Assigned task:
Would you please state how many lines in the entries contain the word "KeptR"? Only the number should be given.
════
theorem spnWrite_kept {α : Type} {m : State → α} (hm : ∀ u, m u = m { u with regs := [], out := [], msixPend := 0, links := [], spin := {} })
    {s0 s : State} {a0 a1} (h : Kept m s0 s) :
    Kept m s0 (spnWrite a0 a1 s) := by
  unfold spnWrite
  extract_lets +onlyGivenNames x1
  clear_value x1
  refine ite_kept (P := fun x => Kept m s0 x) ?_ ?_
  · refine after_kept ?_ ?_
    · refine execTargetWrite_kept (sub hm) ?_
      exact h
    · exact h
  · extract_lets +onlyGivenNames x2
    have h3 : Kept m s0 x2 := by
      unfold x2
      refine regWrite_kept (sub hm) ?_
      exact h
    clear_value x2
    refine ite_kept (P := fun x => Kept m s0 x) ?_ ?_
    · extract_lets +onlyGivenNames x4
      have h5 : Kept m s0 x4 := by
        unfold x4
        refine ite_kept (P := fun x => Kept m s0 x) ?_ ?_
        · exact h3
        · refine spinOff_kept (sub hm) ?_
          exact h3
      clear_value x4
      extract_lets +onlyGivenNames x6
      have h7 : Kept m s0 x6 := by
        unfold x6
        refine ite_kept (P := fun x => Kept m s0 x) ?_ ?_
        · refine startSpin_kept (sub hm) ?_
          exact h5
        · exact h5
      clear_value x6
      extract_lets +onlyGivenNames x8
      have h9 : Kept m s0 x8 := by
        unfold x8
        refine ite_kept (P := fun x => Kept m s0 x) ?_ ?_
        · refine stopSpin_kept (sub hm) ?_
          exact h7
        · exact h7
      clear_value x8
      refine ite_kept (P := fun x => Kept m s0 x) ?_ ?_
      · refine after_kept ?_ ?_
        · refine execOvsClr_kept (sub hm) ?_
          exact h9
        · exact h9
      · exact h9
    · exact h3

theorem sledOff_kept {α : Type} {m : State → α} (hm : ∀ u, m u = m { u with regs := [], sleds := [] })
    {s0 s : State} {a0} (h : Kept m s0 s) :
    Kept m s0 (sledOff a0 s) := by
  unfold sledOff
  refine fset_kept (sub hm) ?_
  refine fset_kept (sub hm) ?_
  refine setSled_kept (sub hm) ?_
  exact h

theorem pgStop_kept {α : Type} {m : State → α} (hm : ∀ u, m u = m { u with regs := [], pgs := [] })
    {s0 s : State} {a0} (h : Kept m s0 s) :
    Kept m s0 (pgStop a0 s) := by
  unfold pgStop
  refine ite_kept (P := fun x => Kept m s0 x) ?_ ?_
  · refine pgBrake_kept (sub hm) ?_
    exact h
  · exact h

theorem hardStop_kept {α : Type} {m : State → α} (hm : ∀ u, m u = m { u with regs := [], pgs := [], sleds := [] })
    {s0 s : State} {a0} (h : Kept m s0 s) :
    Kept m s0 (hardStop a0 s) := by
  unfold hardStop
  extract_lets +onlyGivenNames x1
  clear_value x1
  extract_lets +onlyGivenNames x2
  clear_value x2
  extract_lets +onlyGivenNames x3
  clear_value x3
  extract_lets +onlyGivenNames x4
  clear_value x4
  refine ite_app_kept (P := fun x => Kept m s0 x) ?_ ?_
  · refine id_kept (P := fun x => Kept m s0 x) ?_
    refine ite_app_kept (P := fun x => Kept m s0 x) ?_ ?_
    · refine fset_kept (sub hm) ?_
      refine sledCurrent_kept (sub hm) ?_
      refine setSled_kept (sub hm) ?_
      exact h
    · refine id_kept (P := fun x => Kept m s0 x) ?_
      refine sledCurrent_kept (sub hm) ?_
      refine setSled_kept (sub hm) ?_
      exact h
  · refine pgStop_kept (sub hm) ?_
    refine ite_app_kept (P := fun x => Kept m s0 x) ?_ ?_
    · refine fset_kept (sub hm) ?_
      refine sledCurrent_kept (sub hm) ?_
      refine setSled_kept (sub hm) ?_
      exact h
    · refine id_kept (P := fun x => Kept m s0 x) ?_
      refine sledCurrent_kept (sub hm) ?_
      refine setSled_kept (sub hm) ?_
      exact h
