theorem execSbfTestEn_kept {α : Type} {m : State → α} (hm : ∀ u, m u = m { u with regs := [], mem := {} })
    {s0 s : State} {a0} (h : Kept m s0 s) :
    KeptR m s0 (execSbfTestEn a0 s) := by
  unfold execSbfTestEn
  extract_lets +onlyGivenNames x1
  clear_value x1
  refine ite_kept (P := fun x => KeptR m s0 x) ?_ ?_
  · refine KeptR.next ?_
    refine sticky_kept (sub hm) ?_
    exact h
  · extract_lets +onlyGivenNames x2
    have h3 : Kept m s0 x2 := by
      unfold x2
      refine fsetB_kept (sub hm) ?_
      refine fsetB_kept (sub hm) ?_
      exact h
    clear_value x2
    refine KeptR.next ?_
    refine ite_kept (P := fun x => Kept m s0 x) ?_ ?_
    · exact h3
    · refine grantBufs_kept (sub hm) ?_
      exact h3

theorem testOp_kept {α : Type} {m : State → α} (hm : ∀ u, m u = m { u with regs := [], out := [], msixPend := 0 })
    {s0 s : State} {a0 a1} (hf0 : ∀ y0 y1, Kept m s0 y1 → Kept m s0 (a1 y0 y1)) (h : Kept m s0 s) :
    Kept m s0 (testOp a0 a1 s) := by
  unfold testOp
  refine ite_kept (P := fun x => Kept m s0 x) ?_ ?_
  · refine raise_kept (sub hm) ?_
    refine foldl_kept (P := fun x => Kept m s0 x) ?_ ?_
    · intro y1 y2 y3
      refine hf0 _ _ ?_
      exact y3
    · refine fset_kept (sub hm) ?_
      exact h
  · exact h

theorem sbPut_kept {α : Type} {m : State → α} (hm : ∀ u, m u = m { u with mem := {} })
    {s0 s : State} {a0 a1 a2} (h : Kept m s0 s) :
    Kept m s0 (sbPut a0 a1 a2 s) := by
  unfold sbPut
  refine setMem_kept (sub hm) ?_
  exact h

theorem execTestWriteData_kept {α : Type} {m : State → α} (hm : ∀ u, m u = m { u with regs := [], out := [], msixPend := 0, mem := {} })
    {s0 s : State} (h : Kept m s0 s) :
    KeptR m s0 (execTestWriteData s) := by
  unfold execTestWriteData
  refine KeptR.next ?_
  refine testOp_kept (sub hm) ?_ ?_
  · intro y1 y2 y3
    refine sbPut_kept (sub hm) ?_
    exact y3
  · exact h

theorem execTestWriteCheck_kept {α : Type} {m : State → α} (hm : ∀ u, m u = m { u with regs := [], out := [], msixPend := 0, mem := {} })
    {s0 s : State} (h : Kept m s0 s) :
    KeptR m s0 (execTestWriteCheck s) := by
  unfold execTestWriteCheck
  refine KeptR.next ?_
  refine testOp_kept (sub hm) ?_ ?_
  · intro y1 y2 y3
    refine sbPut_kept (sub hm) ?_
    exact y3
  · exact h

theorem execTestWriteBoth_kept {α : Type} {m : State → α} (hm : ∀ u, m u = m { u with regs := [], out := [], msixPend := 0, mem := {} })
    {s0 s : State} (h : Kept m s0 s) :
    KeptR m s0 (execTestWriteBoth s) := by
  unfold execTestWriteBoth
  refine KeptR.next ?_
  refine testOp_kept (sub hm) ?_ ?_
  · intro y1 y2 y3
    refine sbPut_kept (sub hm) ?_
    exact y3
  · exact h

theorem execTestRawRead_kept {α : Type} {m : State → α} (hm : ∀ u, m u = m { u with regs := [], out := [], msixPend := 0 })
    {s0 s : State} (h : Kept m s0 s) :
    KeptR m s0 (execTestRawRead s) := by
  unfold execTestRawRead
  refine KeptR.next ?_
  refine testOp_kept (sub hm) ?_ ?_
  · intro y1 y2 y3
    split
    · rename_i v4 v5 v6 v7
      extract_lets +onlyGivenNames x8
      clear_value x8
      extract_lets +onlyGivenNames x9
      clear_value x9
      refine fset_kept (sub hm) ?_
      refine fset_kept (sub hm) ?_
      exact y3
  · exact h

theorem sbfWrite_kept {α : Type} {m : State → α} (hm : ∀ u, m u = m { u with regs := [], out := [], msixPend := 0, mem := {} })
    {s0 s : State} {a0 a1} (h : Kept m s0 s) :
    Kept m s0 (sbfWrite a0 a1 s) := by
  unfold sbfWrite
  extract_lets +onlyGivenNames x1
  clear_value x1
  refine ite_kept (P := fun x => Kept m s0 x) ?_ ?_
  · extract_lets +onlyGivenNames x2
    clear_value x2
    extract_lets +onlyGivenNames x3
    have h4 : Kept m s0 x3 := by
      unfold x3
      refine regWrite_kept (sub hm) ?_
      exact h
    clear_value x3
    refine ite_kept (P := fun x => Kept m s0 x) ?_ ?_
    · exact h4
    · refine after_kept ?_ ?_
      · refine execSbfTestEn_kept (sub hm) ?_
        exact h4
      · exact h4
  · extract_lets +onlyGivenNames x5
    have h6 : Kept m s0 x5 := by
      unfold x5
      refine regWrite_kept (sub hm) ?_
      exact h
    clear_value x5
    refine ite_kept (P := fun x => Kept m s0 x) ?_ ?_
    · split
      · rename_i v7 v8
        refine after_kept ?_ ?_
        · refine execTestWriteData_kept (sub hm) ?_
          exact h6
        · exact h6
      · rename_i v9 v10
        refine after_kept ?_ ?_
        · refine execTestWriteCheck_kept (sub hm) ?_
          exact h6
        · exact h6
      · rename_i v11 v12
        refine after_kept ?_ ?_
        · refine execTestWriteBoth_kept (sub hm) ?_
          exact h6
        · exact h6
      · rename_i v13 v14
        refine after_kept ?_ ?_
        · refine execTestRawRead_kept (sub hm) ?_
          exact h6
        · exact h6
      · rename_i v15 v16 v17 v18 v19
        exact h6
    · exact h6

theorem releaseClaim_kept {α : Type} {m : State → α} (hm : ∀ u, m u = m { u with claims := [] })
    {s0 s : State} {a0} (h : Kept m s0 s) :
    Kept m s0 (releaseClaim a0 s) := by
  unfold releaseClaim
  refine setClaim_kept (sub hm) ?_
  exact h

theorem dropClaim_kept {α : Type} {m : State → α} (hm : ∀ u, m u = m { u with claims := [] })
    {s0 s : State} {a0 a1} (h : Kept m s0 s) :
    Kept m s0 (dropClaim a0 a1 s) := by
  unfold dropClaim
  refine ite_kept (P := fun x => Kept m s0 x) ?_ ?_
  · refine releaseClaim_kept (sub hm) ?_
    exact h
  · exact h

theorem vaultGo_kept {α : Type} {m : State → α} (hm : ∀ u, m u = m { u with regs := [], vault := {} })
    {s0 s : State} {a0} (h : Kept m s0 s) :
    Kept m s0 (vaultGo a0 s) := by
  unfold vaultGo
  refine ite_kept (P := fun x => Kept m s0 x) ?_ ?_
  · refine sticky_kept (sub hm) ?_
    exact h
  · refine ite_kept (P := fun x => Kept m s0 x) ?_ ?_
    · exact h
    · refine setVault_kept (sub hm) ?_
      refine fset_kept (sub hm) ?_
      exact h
════
Answer box:
12